The complexity of Strings
In Swift one of the things that most programmers new to Swift will find confusing / irritating is how Swift strings are so different from Strings in other languages.
Let's start with an example:
Code:
String input = "a quick movement"
In C# and Java, we can extract the word quick respectively as follows:
Code:
String output = input.Substring(2, 5)
String output = input.substring(2, 5)
In Swift:
Code:
let input = "a quick movement"
let start = input.startIndex.advancedBy(2)
let end = start.advancedBy(5)
let range = start..<end
let output = input[range]
or all in 1 line like this:
Code:
let output2 = input[input.startIndex.advancedBy(2)..<input.startIndex.advancedBy(2).advancedBy(5)]
This should immediately bring about a WTF
moment; why so complicated?
The short answer is that Swift doesn't treat characters the same way that C# and Java do. The String type in Swift is a collection of Character values. A Swift Character represents one perceived character (what a person thinks of as a single character, called a grapheme). Since Unicode often uses two or more code points (called a grapheme cluster) to form one perceived character, this implies that a Character can be composed of multiple Unicode scalar values if they form a single grapheme cluster. (Unicode scalar is the term for any Unicode code point except surrogate pair characters, which are used to encode UTF-16.)

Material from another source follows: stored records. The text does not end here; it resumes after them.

-- ==== Sys2Proof/Machine/Sync.lean ====
section
/-! DEFINITION. Semaphores, phasers, JOIN and YIELD of the control core (R151 to R158, R160, R161). -/

namespace Sys2Proof.Machine

/-! ## Semaphores -/

/-- R153, R154: a release at CORE scope over all classes. -/
def execSemsig (a : RegNo) (n : BitVec 8) (s : State) : Result :=
  s.release 1 allClasses (fun s =>
    match s.addSem s.cur n.toNat ((s.getX a).extractLsb' 0 16).toInt with
    | none => s.trap 0x13
    | some s => .next s.skip)

/-- The threshold of a wait (R153). -/
def State.threshold (s : State) (a : RegNo) : Nat := ((s.getX a).extractLsb' 0 16).toNat

/-- R153: stalls until the count reaches the threshold. -/
def execSemwait (a : RegNo) (n : BitVec 8) (s : State) : Result :=
  if s.threshold a ≤ s.me.sem n.toNat then .next s.skip else s.stay

/-- R153: as SEMWAIT, but a peg that holds core-local state suspends. -/
def execSemwaitS (a : RegNo) (n : BitVec 8) (s : State) : Result :=
  s.withRecord (fun s l =>
    if s.threshold a ≤ s.me.sem n.toNat then .next s.skip
    else match s.pegId with
      | some id => if s.me.holdsFor id then s.suspendAt l .waiting (some (.sem n.toNat (s.threshold a))) else s.stay
      | none => s.stay)

/-- R153. -/
def execSemrd (d : RegNo) (n : BitVec 8) (s : State) : Result := s.retX d (BitVec.ofNat 64 (s.me.sem n.toNat))

/-! ## Phasers -/

/-- The membership of the running peg. -/
def State.asMember (s : State) : Member := .peg (s.pegId.getD 0)

/-- Check that the running peg may operate on phaser `n` of its bay (R156), then go on. -/
def State.withPhaser (s : State) (n : BitVec 10) (k : Phaser → Result) : Result :=
  if s.ownsPhaser s.myBent n.toNat then k (s.phaser s.myBay n.toNat) else s.trap 0x14

/-- R157: registration; a member takes cause 0x14. -/
def execPhreg (m : BitVec 2) (n : BitVec 10) (s : State) : Result :=
  s.withPhaser n (fun ph =>
    match ph.member s.asMember, phModeOf m with
    | none, some mode => .next (s.setPhaser s.myBay n.toNat (ph.register s.asMember mode)).skip
    | _, _ => s.trap 0x14)

/-- R157: a drop that counts as a signal is a release at BAY (R292). -/
def execPhdrop (n : BitVec 10) (s : State) : Result :=
  s.withPhaser n (fun ph =>
    match ph.member s.asMember with
    | none => s.trap 0x14
    | some (mode, l) =>
      if mode.signals && l = ph.p then
        s.release 2 allClasses (fun s => .next (s.setPhaser s.myBay n.toNat (ph.dropMember s.asMember)).skip)
      else .next (s.setPhaser s.myBay n.toNat (ph.dropMember s.asMember)).skip)

/-- R157: L := L + 1, a release at BAY (R292). -/
def execPhsig (n : BitVec 10) (s : State) : Result :=
  s.withPhaser n (fun ph =>
    match ph.member s.asMember with
    | none => s.trap 0x14
    | some (mode, l) =>
      if !mode.signals || phaseGe l (ph.p + 1) then s.trap 0x14
      else s.release 2 allClasses (fun s => .next (s.setPhaser s.myBay n.toNat (ph.signal s.asMember)).skip))

/-- PHWAIT once its membership is checked: at phase `l` or beyond it completes, else the peg suspends (R152, R157). -/
def State.phaseWait (s : State) (rec : Loc) (d : RegNo) (n : Nat) (l : BitVec 32) (raised : Bool) : Result :=
  let ph := s.phaser s.myBay n
  let s' := if raised then s.setPhaser s.myBay n (ph.setL s.asMember l) else s
  if phaseGe ph.p l then s'.retX d (ph.p.zeroExtend 64)
  else
    s.release 3 allClasses (fun s =>
      let s' := if raised then s.setPhaser s.myBay n ((s.phaser s.myBay n).setL s.asMember l) else s
      .next (s'.suspend rec (s.pc + 4) .waiting (some (.phaser s.myBay n raised))))

/-- R157: a wait member first raises its L; a sigwait member that has not signalled past P completes at once (log 24). -/
def execPhwait (d : RegNo) (n : BitVec 10) (s : State) : Result :=
  s.withRecord (fun s rec => s.withPhaser n (fun ph =>
    match ph.member s.asMember with
    | none => s.trap 0x14
    | some (.sig, _) => s.trap 0x14
    | some (.wait, l) => s.phaseWait rec d n.toNat (l + 1) true
    | some (.sigwait, l) => s.phaseWait rec d n.toNat l false))

/-! ## Waiting on memory -/

/-- TMO and SPIN of MWAIT.TMO (R150). -/
def State.mwaitTmo (s : State) : Nat := (s.me.regs.mwaitTmo.extractLsb' 32 32).toNat

def State.mwaitSpin (s : State) : Nat := (s.me.regs.mwaitTmo.extractLsb' 0 16).toNat

/-- The line of a location (R151). -/
def lineOf (pa : Nat) : Nat := pa / 64 * 64

/-- R151: the first pass compares and arms; while the monitor spins, a wake event ends the wait with the value reloaded. -/
def execMwait (d a : RegNo) (s : State) : Result :=
  let va := s.getX a
  s.withRecord (fun s _ => s.withLoc va 8 8 0 .read true (fun s l =>
    let r := s.fetchLoc (some s.cur) s.myBay l 8
    let v : Word := BitVec.ofNat 64 (leNat r.2)
    let s := r.1
    match s.me.spin with
    | none =>
      if v = s.getX d then
        let sp : Spin := { line := lineOf l.pa, va := va, since := s.clk, sinceTs := s.timestamp, woken := false }
        .next (s.setMe { s.me with spin := some sp })
      else s.retX d v
    | some sp =>
      if sp.woken || s.timedOut s.mwaitTmo sp.sinceTs then (s.setMe { s.me with spin := none }).retX d v else s.stay))

/-- MWAIT_SPIN_EXPIRY (R150, R152): the quantum has passed and the waiting peg suspends; a wake event that came first keeps it. -/
def execMwaitSpinExpiry (c : Nat) (s : State) : Result :=
  let s := { s with cur := c }
  match s.me.spin with
  | none => s.stay
  | some sp =>
    if sp.woken || s.clk < sp.since + s.mwaitSpin || s.me.halted then s.stay
    else match s.peg? with
      | none => s.stay
      | some p => if s.recordHeld p then s.stay else match s.recordLoc s.myBay p .both with
        | .error _ => s.stay
        | .ok l =>
          if s.releaseWaits 3 allClasses then s.awaitAcks 3 allClasses
          else .next (s.suspend l (s.pc + 4) .waiting (some (.memory sp.line sp.va sp.sinceTs s.mwaitTmo)))

end Sys2Proof.Machine
end

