-- ==== Sys2Proof/Safety.lean ====
section
/-! DEFINITION. What counts as a safe run, in the terms the statements use, and what the spec requires of a run that never ends (R432). -/

namespace Sys2Proof.Machine

/-- A step that goes on. -/
def Goes (s t : State) : Prop := step s = .next t

/-- A run of steps that go on. -/
inductive Runs : State → State → Prop where
  | refl (s : State) : Runs s s
  | tail {s t u : State} : Runs s t → Goes t u → Runs s u

/-- An access that is still to perform, and that no rule lets stay away for good, as R403 does for those that are lost and R373 for
those of a bent that has ended. -/
def State.stillOwes (s : State) (no : Nat) (ag : Agent) : Prop :=
  (∃ a ∈ s.pending, a.no = no ∧ a.agent = ag ∧ a.lost = false ∧ AMap.has s.bents a.bent = true) ∨
  (∃ m ∈ s.merges, ∃ q ∈ m.parties, q.no = no ∧ q.agent = ag ∧ AMap.has s.bents q.bent = true) ∨
  (∃ m ∈ s.recordMerges, m.no = no ∧ m.agent = ag ∧ m.lost = false ∧ AMap.has s.bents m.bent = true)

/-- R432 of an endless run: every access that an agent issues performs, is discarded or is lost within a finite time, of which no bound is given.
A schedule need not be fair (log 1); a claim of progress takes this as its premise. -/
def Fair (r : Nat → State) : Prop :=
  (∀ n, Goes (r n) (r (n + 1))) ∧ ∀ n no ag, (r n).stillOwes no ag → ∃ k, n ≤ k ∧ ¬(r k).stillOwes no ag

/-- In a fair run that starts with an access still to perform, a state follows in which it is not. -/
theorem Fair.performs {r : Nat → State} (h : Fair r) {no : Nat} {ag : Agent} (o : (r 0).stillOwes no ag) : ∃ k, ¬(r k).stillOwes no ag :=
  (h.2 0 no ag o).imp fun _ e => e.2

end Sys2Proof.Machine
end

Ok, that's a mouth full, show me an example:
C#
Code:
string nfc = "\u03D4"; // equals ϔ
string nfd = "\u03D2\u0308"; // equals ϔ
var b = nfc == nfd; // false
Swift
Code:
var nfc: String = "\u{03D4}" // equals ϔ
var nfd: String = "\u{03D2}\u{0308}" // equals ϔ
var b = nfc == nfd // true
In the above example, we assign a Greek upsilon with diaeresis and hook symbol (ϔ) to the variables nfc and nfd. We do this using different Unicode code points. Both examples do the same thing, but as you can see the results differ.
In .NET, comparison is done at byte level, so it is actually important to either normalize it before comparison or to use the IsNormalized method to check that both strings use the same Normalization Form. In Swift, the result is true because “their extended grapheme clusters are canonically equivalent”.
An extended grapheme cluster is a sequence of Unicode scalars as illustrated by the variable nfd in both examples. So when are they canonically equivalent? Apple provides the following explanation: “they have the same linguistic meaning and appearance, even if they are composed from different Unicode scalars behind the scenes.” In short Swift Character indexes are consistent irrespective of the method used to construct an extended grapheme cluster i.e. that's why Swift's index does not equal an int byte offset as it does it C# and Java.
- characters is a collection of Character values, or extended grapheme clusters.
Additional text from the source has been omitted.